Our anonymized data (sufficient to re-analyze all of our hypotheses) and the code that we used to analyze our data are available in this repository. To test hypotheses concerning group differences on our non-parametric response data where an assumption of normality is obviously false (at the very least because our scale is discrete and bounded), we used a Monte Carlo permutation test procedure (related to jackknifing and bootstrapping). Effectively, we simulated multiple possible worlds in which the participants had assigned the same set of scores to characters at random (instead of intentionally), and asked the question: in what percentage of those worlds was the difference in mean values between the two groups in question at least as large as the difference we observed. These percentages became our p-values (chances that despite there being no actual relationship, we observed one due to “lucky” data), and we used the Benjamini-Hochberg procedure to control our false discovery rate⁷ and determine which hypotheses were supported by the data. In all cases, we used a two-sided test, and we set our base threshold for acceptance at p = 0.05. In other words, if the likelihood of our data given no actual relationship was less than 5%, we would presume a relationship existed, with that threshold made stricter to account for the fact that we did lots of tests (essentially, we used the procedure described in ⁷ to ensure that statistically, no more than 5% of cases where we presumed a relationship should have been false positives).
⁷ Benjamini, Yoav and Yosef Hochberg (1995). “Controlling the False Discovery Rate: A Practical and Powerful Approach to Multiple Testing”. In: Journal of the Royal Statistical Society.
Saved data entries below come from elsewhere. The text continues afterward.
-- ==== Sys2Proof/Machine/Tiles.lean ====
section
/-! DEFINITION. The tile commands and what completes them: TILE_PROMOTE and TILE_EVICT (R338 to R345), BRIM_OPEN and BRIM_ADVANCE
(R352 to R361, R485), and the ends of copies and deadlines. -/

namespace Sys2Proof.Machine

/-! ### TILE_PROMOTE and TILE_EVICT -/

/-- The frame address of a tile, 0 where it has no frame. -/
def State.tileAddr (s : State) (region tile : Nat) : Nat := match s.frameOf region tile with
  | some f => mkAddr false (s.frameAddr f.num)
  | none => 0

/-- The context's direct holding waits for a promotion of the tile. -/
def State.promoting (s : State) (ctx region tile : Nat) : Bool :=
  s.promos.any (fun p => p.holder == .direct ctx && p.region == region && p.tile == tile)

/-- The direct holding releases a tile (R345). -/
def State.evictTile (s : State) (c : Cmd) (region tile : Nat) : State :=
  if !s.holds (.direct c.ctx) region tile then s.badParam c 20
  else
    let s := s.dropRef (.direct c.ctx) region tile
    s.post c (if s.referenced region tile then stOkShared else stOk) 0

/-- The evicts whose promotion has ended go on, in order of acceptance (R345). -/
def State.settleEvicts (s : State) : State := s.pends.foldl (fun s p => match p.job with
  | .evict region tile ctx => if s.promoting ctx region tile then s else s.evictTile p.cmd region tile
  | _ => s) s

/-- A pending promotion of a command. -/
def State.addPromo (s : State) (h : Holder) (region tile deadline : Nat) (shared : Bool) : State :=
  let p : Promo := { id := s.serial, holder := h, region := region, tile := tile, deadline := deadline, order := s.serial,
                     shared := shared }
  { s with serial := s.serial + 1, promos := s.promos ++ [p] }

/-- TILE_PROMOTE past its checks, by the tile's state at acceptance (R339, R340). -/
def State.promoteTile (s : State) (c : Cmd) (region tile : Nat) : State :=
  let h := Holder.direct c.ctx
  let wait := fun (s : State) (shared : Bool) =>
    ((s.addRef h region tile).addPromo h region tile (c.u64 24) shared).hold c (.promote region tile c.ctx)
  if s.holds h region tile then s.post c stOk (s.tileAddr region tile)
  else match s.frameOf region tile with
    | some f =>
      if f.state = .copying then wait s true
      else if f.state = .resident then (s.addRef h region tile).post c stOkShared (s.tileAddr region tile)
      else
        let s := { (s.addRef h region tile) with frames := s.frames.map (fun (g : Frame) =>
          if g.num == f.num then { g with state := FrameState.resident } else g) }
        s.post c stOk (s.tileAddr region tile)
    | none =>
      let s := serveWaiters s.promos.length s
      if (s.frameOf region tile).isSome then wait s true
      else match s.allocFrame region tile with
        | some t => wait t false
        | none => if c.u64 24 = 0 then s.post c stBusy 0 else wait s false

/-- TILE_PROMOTE (R338 to R340, R349). -/
def State.opTilePromote (s : State) (c : Cmd) : State :=
  let region := c.u16 16
  let tile := c.u32 20
  if !s.ctxOpen c.ctx then s.post c stBadContext 0
  else match s.pool, s.region? region with
    | none, _ => s.badParam c 16
    | _, none => s.badParam c 16
    | some _, some r =>
      if !r.lowerTier then s.badParam c 16
      else if r.len / tileBytes ≤ tile then s.badParam c 20
      else if r.owner ≠ c.ctx ∧ !r.share then s.post c stAccessDenied 0
      else if s.quarantined region tile then s.post c stTileLost 0
      else if !s.holds (.direct c.ctx) region tile ∧ s.upperQuota c.ctx < s.upperCharge c.ctx + 1 then
        (s.quotaFault c c.ctx true 1).post c stQuota 0
      else s.promoteTile c region tile

/-- TILE_EVICT (R345). -/
def State.opTileEvict (s : State) (c : Cmd) : State :=
  let region := c.u16 16
  let tile := c.u32 20
  if !s.ctxOpen c.ctx then s.post c stBadContext 0
  else if s.promoting c.ctx region tile then s.hold c (.evict region tile c.ctx)
  else s.evictTile c region tile

/-! ### Copies and deadlines -/

/-- Copy the 64 pages of a tile (R343); it stops at a page that is lost. The copy reads as any reader does: a page that a fill has still to
write is written first (R387), and a merge entry is evicted (R390). -/
def State.copyTile (s : State) (r : Region) (f : Frame) : State × Bool :=
  (List.range 64).foldl (fun acc j => match acc with
    | (s, true) =>
      let k := r.dataKey (64 * f.tile + j)
      (match ((s.fillTo k).evict k).tierRead r k with
        | (s, got) => s.toFrame r f k got)
    | x => x) (s, true)

/-- The promotions of a tile end with its copy: direct ones complete with the frame's address (R339). -/
def State.endCopy (s : State) (region tile : Nat) : State :=
  let done := s.promos.filter (fun p => p.region == region && p.tile == tile)
  let s := { s with
    frames := s.frames.map (fun (g : Frame) => if g.region == region && g.tile == tile then { g with state := FrameState.resident } else g),
    promos := s.promos.filter (fun p => !(p.region == region && p.tile == tile)) }
  done.foldl (fun s p => match p.holder with
    | .direct ctx => s.endJobs (fun j => j == Job.promote region tile ctx) (if p.shared then stOkShared else stOk)
        (s.tileAddr region tile) s.now
    | .brim _ => s) s

/-- An instance that holds a page of the tile, or of its frame, is under test, which holds the copy (R557). -/
def State.tileTested (s : State) (r : Region) (f : Frame) : Bool := (List.range 64).any (fun j =>
  let k := r.dataKey (64 * f.tile + j)
  s.testing k || s.testing (s.framePage r k f))

/-- PROMOTION_COPY_DONE (R339, R342, R343): the copy that is served first has read and written the tile's pages. -/
def State.copyDone (s : State) (region tile : Nat) : State :=
  if s.nextCopy ≠ some (region, tile) then s
  else match s.region? region, s.frameOf region tile with
    | some r, some f =>
      if s.tileTested r f then s
      else match s.copyTile r f with
      | (s, true) => ((s.endCopy region tile).settle).settleEvicts
      | (s, false) => s.settle.settleEvicts
    | _, _ => s

/-- PROMOTION_DEADLINE (R341). A direct promotion leaves its one tile in place. -/
def State.promotionLate (s : State) (id : Nat) : State :=
  match s.promos.find? (fun p => p.id == id) with
  | none => s
  | some p =>
    if p.deadline = 0 ∨ s.now < p.deadline then s
    else
      let s := (s.dropPromo p.holder p.region p.tile).dropRef p.holder p.region p.tile
      let s := match p.holder with
        | .direct ctx => (s.jobs (fun j => j == Job.promote p.region p.tile ctx)).foldl (fun (s : State) (q : Pend) =>
            (s.raise (q.cmd.ring / 4096 % 16) fTierDeadline (packWord [(0, p.region), (16, 0x3F), (32, ctx)]) 1).post q.cmd
              stDeadlineMissed 0) s
        | .brim _ => s
      s.settle.settleEvicts

/-- FRAME_FREED (R340, R342). -/
def State.frameFreed (s : State) : State := serveWaiters s.promos.length s

/-! ### Brims -/

/-- The groups of a table body (R351). -/
def tableGroups (g : Nat) (body : List Byte) : List TileGroup :=
  (List.range g).map (fun i =>
    { region := field body (16 * i) 2, first := field body (16 * i + 8) 8, count := field body (16 * i + 4) 4 })

/-- Two groups name a tile in common. -/
def TileGroup.meets (a b : TileGroup) : Bool :=
  a.region == b.region && decide (a.first < b.first + b.count) && decide (b.first < a.first + a.count)

/-- No tile is named twice. -/
def groupsApart : List TileGroup → Bool
  | [] => true
  | g :: gs => gs.all (fun h => !g.meets h) && groupsApart gs

/-- The largest sum of tiles over `d` consecutive groups (R353). -/
def reservation (wrap : Bool) (d : Nat) (gs : List TileGroup) : Nat :=
  let starts := if wrap then gs.length else gs.length + 1 - d
  let counts := gs.map (·.count) ++ (if wrap then gs.map (·.count) else [])
  ((List.range starts).map (fun i => ((counts.drop i).take d).sum)).foldl Nat.max 0

/-- The group table as read (R10, R351, R352): none where it does not lie in PLAIN regions of the context, reads as poison, or has
a nonzero reserved bit. A group count outside R351 gives no groups. -/
def State.readGroups (s : State) (ctx a : Nat) : State × Option (Nat × List TileGroup) :=
  if !s.plainTable ctx a 16 then (s, none)
  else match s.padunRead a 16 ctx with
    | (s, none) => (s, none)
    | (s, some head) =>
      let g := field head 0 4
      let tmax := field head 4 4
      if field head 8 8 ≠ 0 then (s, none)
      else if g = 0 ∨ 4096 < g then (s, some (tmax, []))
      else if !s.plainTable ctx a (16 + 16 * g) then (s, none)
      else match s.padunRead (a + 16) (16 * g) ctx with
        | (s, none) => (s, none)
        | (s, some body) =>
          if (List.range g).any (fun i => field body (16 * i + 2) 2 != 0) then (s, none)
          else (s, some (tmax, tableGroups g body))

/-- An entry lies inside a lower TIER region (R352). -/
def State.groupFits (s : State) (g : TileGroup) : Bool := match s.region? g.region with
  | some r => r.lowerTier && decide (g.first + g.count ≤ r.len / tileBytes)
  | none => false

/-- The context may name the entry's tiles (R352). -/
def State.groupAllowed (s : State) (ctx : Nat) (g : TileGroup) : Bool := match s.region? g.region with
  | some r => r.owner == ctx || r.share
  | none => false

/-- The third row of R352: the first packet byte at fault. -/
def State.brimBad (s : State) (d tmax : Nat) (gs : List TileGroup) : Option Nat :=
  if s.pool.isNone ∨ gs.isEmpty ∨ gs.any (fun g => g.count == 0 || decide (4096 < g.count)) ∨
      tmax ≠ (gs.map (·.count)).foldl Nat.max 0 ∨ gs.any (fun g => !s.groupFits g) ∨ !groupsApart gs then some 32
  else if d = 0 ∨ 16 < d ∨ gs.length < d then some 17
  else none

/-- BRIM_OPEN (R352, R353, R356). -/
def State.opBrimOpen (s : State) (c : Cmd) : State :=
  let n := c.u8 16
  let d := c.u8 17
  let wrap := c.modeBit 0
  if !s.ctxOpen c.ctx then s.post c stBadContext 0
  else if 63 < n then s.badParam c 16
  else match s.readGroups c.ctx (c.u64 32) with
    | (s, none) => s.badParam c 32
    | (s, some (tmax, gs)) =>
      if !s.plainTable c.ctx (c.u64 40) (d * (16 + 8 * tmax)) then s.badParam c 40
      else if (s.brimOf n).isSome then s.post c stBusy 0
      else match s.brimBad d tmax gs with
        | some o => s.badParam c o
        | none =>
          let reserve := reservation wrap d gs
          if gs.any (fun g => !s.groupAllowed c.ctx g) then s.post c stAccessDenied 0
          else if s.upperQuota c.ctx < s.upperCharge c.ctx + reserve then
            (s.quotaFault c c.ctx true reserve).post c stQuota 0
          else
            let b : Brim := { num := n, ctx := c.ctx, depth := d, wrap := wrap, groups := gs, slots := c.u64 40, tmax := tmax,
                              reserve := reserve, seq := 0, held := [], past := [] }
            let s := ({ s with brims := s.brims ++ [b] }).hold c (.brim n 0)
            ((List.range d).foldl (fun s g => s.promoteGroup b g (c.u64 24)) s).settle

/-- The brim that a BRIM_ADVANCE names, or the command's end (R485). -/
def State.brimFor (s : State) (c : Cmd) (act : Brim → State) : State :=
  if !s.ctxOpen c.ctx then s.post c stBadContext 0
  else match s.brimOf (c.u8 16) with
    | none => s.badParam c 16
    | some b => if b.ctx ≠ c.ctx then s.post c stBadContext 0 else act b

/-- BRIM_ADVANCE without CLOSE (R357, R358): it takes its turn on the brim. -/
def State.opBrimAdvance (s : State) (c : Cmd) : State :=
  s.brimFor c (fun b => (s.hold c (.advance b.num)).settle)

/-- BRIM_ADVANCE with CLOSE (R361). -/
def State.opBrimClose (s : State) (c : Cmd) : State :=
  s.brimFor c (fun b => (s.closeBrim b.num).post c stOk (0xFFFF * 2 ^ 32))

end Sys2Proof.Machine
end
Series B (Methodological) 57.1, pp. 289–300. ISSN: 00359246. URL: http://www.jstor.org/stable/2346101.
We used 15000 permutations for each hypothesis test, and used Python 3.8’s built-in random.shuffle to construct each permutation. Due to our design, we had no direct control over how many participants of which genders/ethnicities/nationalities saw which characters, so we controlled for these factors. When testing hypotheses about character attributes, we controlled for participant properties by shuffling assigned scores within each participant, so we essentially constructed alternate worlds where participants assigned the same five scores randomly across the characters they saw instead of as they had in our results. That way, if, for example, female participants assigned higher sexualization scores than male participants, that difference would also be reflected in our alternate worlds and our judgement of the likelihood of the actual world would not be affected if some group of characters happened to be rated more or less frequently by female participants. Similarly, when testing hypotheses about participants, we controlled for character attributes by shuffling scores within those assigned to each character.